Now I must apply what I learned from these two experiences at school to my daily life during the pandemic. Obviously, I spend so much time with my family. Currently, I'm evaluating how much time I'm taking out of my day to be present with my family and hearing the stories they have to share about their day. It doesn't matter that I see my family every day and that we all live in the same house- we are human. We go through a series of emotions and feelings; it's important to share, communicate, and support one another. There's no excuse not to ask about someone's life because you live with them or because you just called them the other day.

I'm realizing now that each one of us has a story to share and a voice that needs to be heard. I like to think of all of us as pieces of one pie- if we're hiding, not showing up confident, not being curious about the people around us, and voicing our stories, the pie is not complete.
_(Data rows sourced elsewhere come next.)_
-- ==== Sys2Proof/Certificates/Slice0/Obligations.lean ====
section
/-! DEFINITION. The statements for the provers: what the commands of each family do to the state, from the numbered rules of the spec, and
what holds of the machine as a whole. -/

open Sys2Proof Sys2Proof.Machine

/-! ### Register access, resets and the start of the timebase (R6 to R53) -/

/-- R6, R7, R9, R25: a full-word write of a one-word register that has no further rule of its own gives every field what its access code
and range say: RW and RWS take a value in range, RWL too unless bit 31 locks it, RW1C clears the bits written as 1 that no hardware event
has set in this cycle, RW1S sets them, RO, WO and RC keep what they hold; and while every field is in range no other register changes.
Where the rules leave a reading open the clauses follow the model's own, log entries 82, 83. -/
def Obligations.RegisterWriteFollowsAccessCodes : Prop :=
  ∀ (q : Port) (a x : BitVec 32) (key : RegKey) (s : State),
    regAt (a.toNat / 4 * 4) = some (key, 0) → key.r.info.words = 1 → key.r.ruled = false →
    s.writable q.req key.r = true → blkOf a.toNat = some key.r.info.blk →
    let old := s.rget key
    let lock := (key.r.info.flds.any fun f => decide (f.acc = .rwl)) && bit old 31
    Completes (.registerWrite q a x 15 false) s fun t =>
      (∀ f ∈ key.r.info.flds,
        let was := bits old f.hi f.lo
        let new := bits x.toNat f.hi f.lo
        bits (t.rget key) f.hi f.lo =
          match f.acc with
          | .rw => if f.rng.ok new then new else was
          | .rws => if f.rng.ok new then new else was
          | .rwl => if lock = false ∧ f.rng.ok new then new else was
          | .rw1c => was - (was &&& without new (bits (s.hwMask key) f.hi f.lo))
          | .rw1s => was ||| without new (bits (s.hwMask key) f.hi f.lo)
          | _ => was) ∧
      ((∀ f ∈ key.r.info.flds, f.rng.ok (bits x.toNat f.hi f.lo) = true) → ∀ c, c ≠ key → t.rget c = s.rget c) ∧
      { t with regs := s.regs, cyc := s.cyc } = s
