-- ==== Sys2Proof/Laws/State.lean ====
section
/-! SUPPORT. What each update of the state changes: one lemma for each field and update, so that no proof unfolds a record update. -/

namespace Sys2Proof.Machine

variable (s : State)

/-! ### rset -/

@[simp] theorem State.rset_regs (k : RegKey) (v : Nat) : (s.rset k v).regs = s.regs.put RegKey.code (regReset k) k v := rfl
@[simp] theorem State.rset_latches (k : RegKey) (v : Nat) : (s.rset k v).latches = s.latches := rfl
@[simp] theorem State.rset_staging (k : RegKey) (v : Nat) : (s.rset k v).staging = s.staging := rfl
@[simp] theorem State.rset_cyc (k : RegKey) (v : Nat) : (s.rset k v).cyc = s.cyc := rfl
@[simp] theorem State.rset_resp (k : RegKey) (v : Nat) : (s.rset k v).resp = s.resp := rfl
@[simp] theorem State.rset_tickNo (k : RegKey) (v : Nat) : (s.rset k v).tickNo = s.tickNo := rfl
@[simp] theorem State.rset_free (k : RegKey) (v : Nat) : (s.rset k v).free = s.free := rfl
@[simp] theorem State.rset_glb (k : RegKey) (v : Nat) : (s.rset k v).glb = s.glb := rfl
@[simp] theorem State.rset_time (k : RegKey) (v : Nat) : (s.rset k v).time = s.time := rfl
@[simp] theorem State.rset_tsyn (k : RegKey) (v : Nat) : (s.rset k v).tsyn = s.tsyn := rfl
@[simp] theorem State.rset_csyn (k : RegKey) (v : Nat) : (s.rset k v).csyn = s.csyn := rfl
@[simp] theorem State.rset_osyn (k : RegKey) (v : Nat) : (s.rset k v).osyn = s.osyn := rfl
@[simp] theorem State.rset_eo (k : RegKey) (v : Nat) : (s.rset k v).eo = s.eo := rfl
@[simp] theorem State.rset_qres (k : RegKey) (v : Nat) : (s.rset k v).qres = s.qres := rfl
@[simp] theorem State.rset_tiu (k : RegKey) (v : Nat) : (s.rset k v).tiu = s.tiu := rfl
@[simp] theorem State.rset_tal (k : RegKey) (v : Nat) : (s.rset k v).tal = s.tal := rfl
@[simp] theorem State.rset_dw (k : RegKey) (v : Nat) : (s.rset k v).dw = s.dw := rfl
@[simp] theorem State.rset_drv (k : RegKey) (v : Nat) : (s.rset k v).drv = s.drv := rfl
@[simp] theorem State.rset_bbr (k : RegKey) (v : Nat) : (s.rset k v).bbr = s.bbr := rfl
@[simp] theorem State.rset_flt (k : RegKey) (v : Nat) : (s.rset k v).flt = s.flt := rfl
@[simp] theorem State.rset_cal (k : RegKey) (v : Nat) : (s.rset k v).cal = s.cal := rfl
@[simp] theorem State.rset_bw (k : RegKey) (v : Nat) : (s.rset k v).bw = s.bw := rfl
@[simp] theorem State.rset_nt (k : RegKey) (v : Nat) : (s.rset k v).nt = s.nt := rfl
@[simp] theorem State.rset_pt (k : RegKey) (v : Nat) : (s.rset k v).pt = s.pt := rfl
@[simp] theorem State.rset_elm (k : RegKey) (v : Nat) : (s.rset k v).elm = s.elm := rfl
@[simp] theorem State.rset_sw (k : RegKey) (v : Nat) : (s.rset k v).sw = s.sw := rfl
@[simp] theorem State.rset_host (k : RegKey) (v : Nat) : (s.rset k v).host = s.host := rfl
@[simp] theorem State.rset_msix (k : RegKey) (v : Nat) : (s.rset k v).msix = s.msix := rfl
@[simp] theorem State.rset_hostMem (k : RegKey) (v : Nat) : (s.rset k v).hostMem = s.hostMem := rfl
@[simp] theorem State.rset_flash (k : RegKey) (v : Nat) : (s.rset k v).flash = s.flash := rfl
@[simp] theorem State.rset_dram (k : RegKey) (v : Nat) : (s.rset k v).dram = s.dram := rfl
@[simp] theorem State.rset_pending (k : RegKey) (v : Nat) : (s.rset k v).pending = s.pending := rfl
Even if you're forced to sit in a class or forced work on a project with a group of strangers, shouldn't you be grateful that you have the opportunity to learn from people? And get to hear the stories of 4 or 5 more people in your life? The problem is we are not vulnerable. We are afraid that sharing our weaknesses and struggles will give us a bad reputation. We care so much about what other people think that we hide our lives and don't embrace our gift of sharing. You have to go out of your comfort zone and prove to everyone what you're capable of. When the pandemic settles, and you get a chance to attend a conference, go back to your offices/ schools, or eventually get the opportunity to sit on an airplane, don't be afraid to start up a conversation. If the person does seem engaged, that goes to show that your story and your experiences are valuable. You never know where one small talk can take you and potentially how big of an impact it can have on your life. So don't take these opportunities for granted.

If there is one thing I would like you to take away from this article, it's this: remember that all of our stories have value- so dare to be vulnerable, because that's how we will all unite as one. So let me ask you, what's your story?